Most organizations want to follow the principle of least privilege: that employees should only have access to what they need. But how do you determine that? We don't know what someone should have access to. IT and security teams lack the business context for these decisions: What is this app? Is it sensitive? What kinds of users should have access to it? This context exists primarily in people's heads, and if documented, it's in an unmaintained spreadsheet. Context decays quickly.

When you don't know what access users need, you make a mess. Users over-request access to unblock themselves. IT copies someone else's permissions hoping it works. These incremental changes accumulate into inconsistent controls that never get cleaned up. You end up with hundreds of unused groups and permissions that made sense three reorganizations ago — and no one knows what's actually needed anymore.

When you get provisioning wrong initially, you spend time cleaning it up later. Debugging why someone's access works or doesn't is nearly impossible. You fear removing access and breaking the business — especially when granting access again requires another ticket and hours of waiting. The industry has invented whole product categories to address this, like IGA for user access reviews required by compliance and ISPM for identifying IAM misconfigurations. But these are symptoms of the underlying problem: that we don't have a systematic way to maintain access controls as organizations evolve.

Building something better

There's no shortage of identity pain points. Even basic controls like SSO and MFA are nearly impossible to implement everywhere. Access requirements constantly change, making them difficult to maintain. And identity decisions require business context that security teams rarely have.

These aren't just theoretical problems. They have real, measurable impact on people's daily work. IT teams spend countless hours on access request tickets that could be automated. Employees get frustrated when they can't access the tools they need to do their jobs. Security teams burn out from the constant manual work of managing exceptions and reviewing access that may or may not be appropriate.

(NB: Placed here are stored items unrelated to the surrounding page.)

/-- R84 with the table of R83, R81 and the fields of R82, as `opcode_table.json` prints it: a word that
matches a row is that row's operation, a word that matches none is `Invalid`. -/
def Obligations.WordsDecodeByTheOpcodeTable : Prop :=
  ∀ w : Word,
    (∀ r ∈ Spec.opcodeRows, w &&& r.2.1 = r.1 → decode w = .ok (r.2.2 w)) ∧
    ((∀ r ∈ Spec.opcodeRows, w &&& r.2.1 ≠ r.1) → ∃ e, decode w = .error e)

/-- R91, the worked encodings, and V-E5, V-E8, V-E14, V-E19 of `95_test_vectors.md`. -/
def Obligations.WorkedEncodingsDecode : Prop :=
  decode 0x28000037 = .ok (.showDigit 7 3) ∧ decode 0x2900000A = .ok (.dispnum 10) ∧
  decode 0x2900270F = .ok (.dispnum 9999) ∧ decode 0x20000009 = .ok (.enc 9) ∧
  decode 0x24000040 = .ok (.posSel 4) ∧ decode 0x3000000A = .ok (.delayUs 10) ∧
  decode 0x14000000 = .ok .snapshot ∧ decode 0x4F000000 = .ok .mainIter ∧
  decode 0xE0000000 = .ok (.evEcho false) ∧ decode 0xE0000001 = .ok (.evEcho true) ∧
  decode 0xE1000244 = .ok (.evTick 580) ∧ decode 0xE2000006 = .ok (.evCsel 0b110) ∧
  decode 0x2800005A = .ok (.showDigit 10 5) ∧
  (∀ w ∈ [(0x28000080 : Word), 0x20000010, 0x24000041, 0x29010000, 0xE0000002], ∃ e, decode w = .error e)

/-- The opcodes R85 lists as reserved. -/
def Sys2Proof.Spec.reservedOpcode (n : Nat) : Prop :=
  n = 0x00 ∨ (0x05 ≤ n ∧ n ≤ 0x0F) ∨ (0x15 ≤ n ∧ n ≤ 0x1F) ∨ (0x25 ≤ n ∧ n ≤ 0x27) ∨
  (0x2A ≤ n ∧ n ≤ 0x2F) ∨ (0x32 ≤ n ∧ n ≤ 0x3F) ∨ (0x48 ≤ n ∧ n ≤ 0x4E) ∨ (0x50 ≤ n ∧ n ≤ 0xDF) ∨
  (0xE4 ≤ n ∧ n ≤ 0xEE) ∨ (0xF0 ≤ n ∧ n ≤ 0xFF)

/-- R85: the opcodes listed are reserved and no others are; a word with a non-zero must-be-zero bit is
reserved too (that part is `Obligations.WordsDecodeByTheOpcodeTable`); fetching a reserved word is refused
with `ReservedEncoding`. That a reserved word in a schedule is refused with the same reason is the model's
inference (log 18). -/
def Obligations.ReservedOpcodesAreRefused : Prop :=
  (∀ w : Word, Spec.reservedOpcode (w.toNat / 2 ^ 24) ↔ decode w = .error .reservedOpcode) ∧
  (∀ (s : State) (w : Word) (e : DecodeError), s.turn = .seq → s.uq = [] →
    s.program.word? s.pcidx = some w → decode w = .error e → step s = .refused .reservedEncoding) ∧
  (∀ (s : State) (w : Word) (rest : List Word) (e : DecodeError), s.turn = .item w rest →
    decode w = .error e → step s = .refused .reservedEncoding)

/-- R87: a stimulus word fetched from `PROGRAM` is refused with `StimulusInProgram`, a non-stimulus word in
a schedule with `CommandInSchedule`. -/
def Obligations.WordsOutOfPlaceAreRefused : Prop :=
  (∀ (s : State) (w : Word) (i : Instr), s.turn = .seq → s.uq = [] → s.program.word? s.pcidx = some w →
    decode w = .ok i → i.isStimulus = true → step s = .refused .stimulusInProgram) ∧
  (∀ (s : State) (w : Word) (rest : List Word) (i : Instr), s.turn = .item w rest → decode w = .ok i →
    i.isStimulus = false → step s = .refused .commandInSchedule)

/-! ## Steps -/

/-- R10: a SEQ step fetches when `UQ` is empty, else takes the head off and expands or performs it, and a
composite's expansion changes nothing but `UQ`. The field `budget` is the model's own count of the EV_RUN in
progress (log 8). -/
def Obligations.SequencerFetchesExpandsOrPerforms : Prop :=
  ∀ s : State, s.turn = .seq →
    (s.uq = [] → ∀ w i, s.program.word? s.pcidx = some w → decode w = .ok i → i.isStimulus = false →
      step s = .next { s with uq := [i], pcidx := s.pcidx + 1, budget := s.budget.spend }) ∧
    (s.uq = [] → ∀ w i, s.program.word? s.pcidx = some w → decode w = .ok i → i.isStimulus = true →
      step s = .refused .stimulusInProgram) ∧
    (s.uq = [] → ∀ w e, s.program.word? s.pcidx = some w → decode w = .error e →
      step s = .refused .reservedEncoding) ∧
    (∀ i rest, s.uq = i :: rest → i.isStimulus = false →
      step s = exec i { s with uq := rest, budget := s.budget.spend } ∧
      (i.kind = .comp → ∀ t, step s = .next t →
        ∃ l, t = { s with uq := l ++ rest, budget := s.budget.spend }))

/-- R195: a schedule item that is a stimulus word takes its effect. That taking it ends an EV_RUN in
progress is the model's form of R195 (log 8). -/
def Obligations.ScheduleItemsTakeTheirEffect : Prop :=
  ∀ (s : State) (w : Word) (rest : List Word) (i : Instr), s.turn = .item w rest → decode w = .ok i →
    i.isStimulus = true → step s = exec i { s with schedule := rest, budget := .idle }

/-- The load of one word (log 9) makes it what the next step runs, for every state and word. -/
def Obligations.PlacedWordRunsNext : Prop :=
  ∀ (s : State) (w : Word) (i : Instr), decode w = .ok i →
    ∃ u : State, step (s.withFetchWord 32 w.toNat) = exec i u ∧
      (i.isStimulus = true → u = { s with rst := false, ipend := false, budget := .idle }) ∧
      (i.isStimulus = false → u = { s with
        rst := false, ipend := false, dly := 0, budget := .idle, uq := [], pcidx := s.pcidx + 1,
        program := s.program.load s.pcidx w })

/-- R9: the agent that takes a step is one the rule enables, reset apart, which R193 enables in every
state. -/
def Obligations.StepsTakenAreEnabled : Prop :=
  ∀ s : State,
    match s.turn with
    | .reset => s.takesReset = true
    | .irq => s.enabled .irq
    | .seq => s.enabled .seq
    | .clk => s.enabled .clk
    | .item _ _ => s.enabled .env ∧ s.enabled .clk

/-- R9, R194: "any enabled step may be the next one". For every state with no handler step enabled and no
reset asserted, and for every ENV, CLK and SEQ step, some schedule (or EV_RUN in progress) makes that step
the next one. -/
def Obligations.EveryEnabledStepCanBeNext : Prop :=
  ∀ s : State, s.rst = false → ¬ s.enabled .irq →
    (∀ l, step { s with budget := .idle, schedule := [encode (.evEcho l)] } =
      .next { s with budget := .idle, schedule := [], echo := l, ipend := s.ipend || (l != s.echo) }) ∧
    (∀ c, step { s with budget := .idle, schedule := [encode (.evCsel c)] } =
      .next { s with budget := .idle, schedule := [], csel := c }) ∧
    (step { s with budget := .idle, schedule := [encode (.evTick 1)] } =
      .next { s with
        budget := .idle, schedule := [], cnt := if s.run then s.cnt + 1 else s.cnt, dly := s.dly - 1 }) ∧
    (step { s with budget := .idle, schedule := [encode .evReset] } =
      .next { State.powerOn s.params s.program [] with echo := s.echo, csel := s.csel }) ∧
    (s.enabled .seq → ({ s with budget := .upTo 1 } : State).turn = .seq)

/-- R193, R9: EV_RESET is enabled in every state, also while a handler step is enabled and while
`DLY > 0`: the reset line wins. That the line is a field of the model is log 6. -/
def Obligations.ResetLineWinsInEveryState : Prop :=
  ∀ s : State, s.rst = true →
    step s = .next { State.powerOn s.params s.program s.schedule with
      echo := s.echo, csel := s.csel, budget := s.budget }

/-! ## The handler and the capture -/

/-- R136 to R140: with `IPEND = 1` and `IE = 1` the handler step is the next step (R9(2)), it clears `IPEND`
and takes the transition of the state and of the pin level of that moment; nothing else changes. The reset
line is deasserted (log 6). -/
def Obligations.HandlerTakesItsTransition : Prop :=
  ∀ s : State, s.ipend = true → s.ie = true → s.rst = false →
    (s.edgeState = .idle → s.echo = false →
      step s = .next { s with ipend := false, cnt := 0, run := true, edgeState := .timing }) ∧
    (s.edgeState = .idle → s.echo = true → step s = .next { s with ipend := false }) ∧
    (s.edgeState = .timing → s.echo = true →
      step s = .next { s with ipend := false, run := false, pulseTicks := s.cnt, edgeState := .idle }) ∧
    (s.edgeState = .timing → s.echo = false → step s = .next { s with ipend := false })

/-- R204: taking the interrupt changes no register of the main context and no output; it touches only
`IPEND`, `EDGE_STATE`, `CNT`, `RUN` and `PULSE_TICKS`. -/
def Obligations.InterruptLeavesMainContextAlone : Prop :=
  ∀ s t : State, s.turn = .irq → step s = .next t →
    t.uq = s.uq ∧ t.pcidx = s.pcidx ∧ t.dly = s.dly ∧ t.snap = s.snap ∧ t.pat = s.pat ∧
    t.distanceCm = s.distanceCm ∧ t.cadence = s.cadence ∧ t.iter = s.iter ∧ t.ie = s.ie ∧
    t.trig = s.trig ∧ t.pos = s.pos ∧ t.seg = s.seg ∧ t.echo = s.echo ∧ t.csel = s.csel ∧
    t.params = s.params ∧ t.program = s.program ∧ t.schedule = s.schedule ∧ t.budget = s.budget

/-- R141, the pure-function form of the handler. -/
def Obligations.CaptureFunctionTable : Prop :=
  ∀ c : Half,
    captureFsm .idle false c = (.timing, none, .resetAndStart) ∧
    captureFsm .idle true c = (.idle, none, .none) ∧
    captureFsm .timing true c = (.idle, some c, .stopAndRead) ∧
    captureFsm .timing false c = (.timing, none, .none)

/-- R135, R190: EV_ECHO (`0xE0000000 | l`); a change of level is latched and requests the interrupt, the
same level changes nothing. -/
def Obligations.EchoChangeRequestsTheInterrupt : Prop :=
  (∀ l : Bool, decode (0xE0000000 ||| (BitVec.ofBool l).setWidth 32) = .ok (.evEcho l)) ∧
  ∀ (s : State) (l : Bool),
    (l ≠ s.echo → exec (.evEcho l) s = .next { s with echo := l, ipend := true }) ∧
    (l = s.echo → exec (.evEcho l) s = .next s)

When we founded Oblique, we set out to work on real, tactical, impactful security problems that aren't disappearing anytime soon — and that's what we're doing. Identity is a mess right now, but identity was also a mess before, and it'll probably keep being a mess.

We're tackling authorization for corporate environments first. It's not trendy, but we know it's impactful, because it's what we heard security leaders complain about most. Your IT and security teams want their access controls to be more maintainable. We're here to help you get there.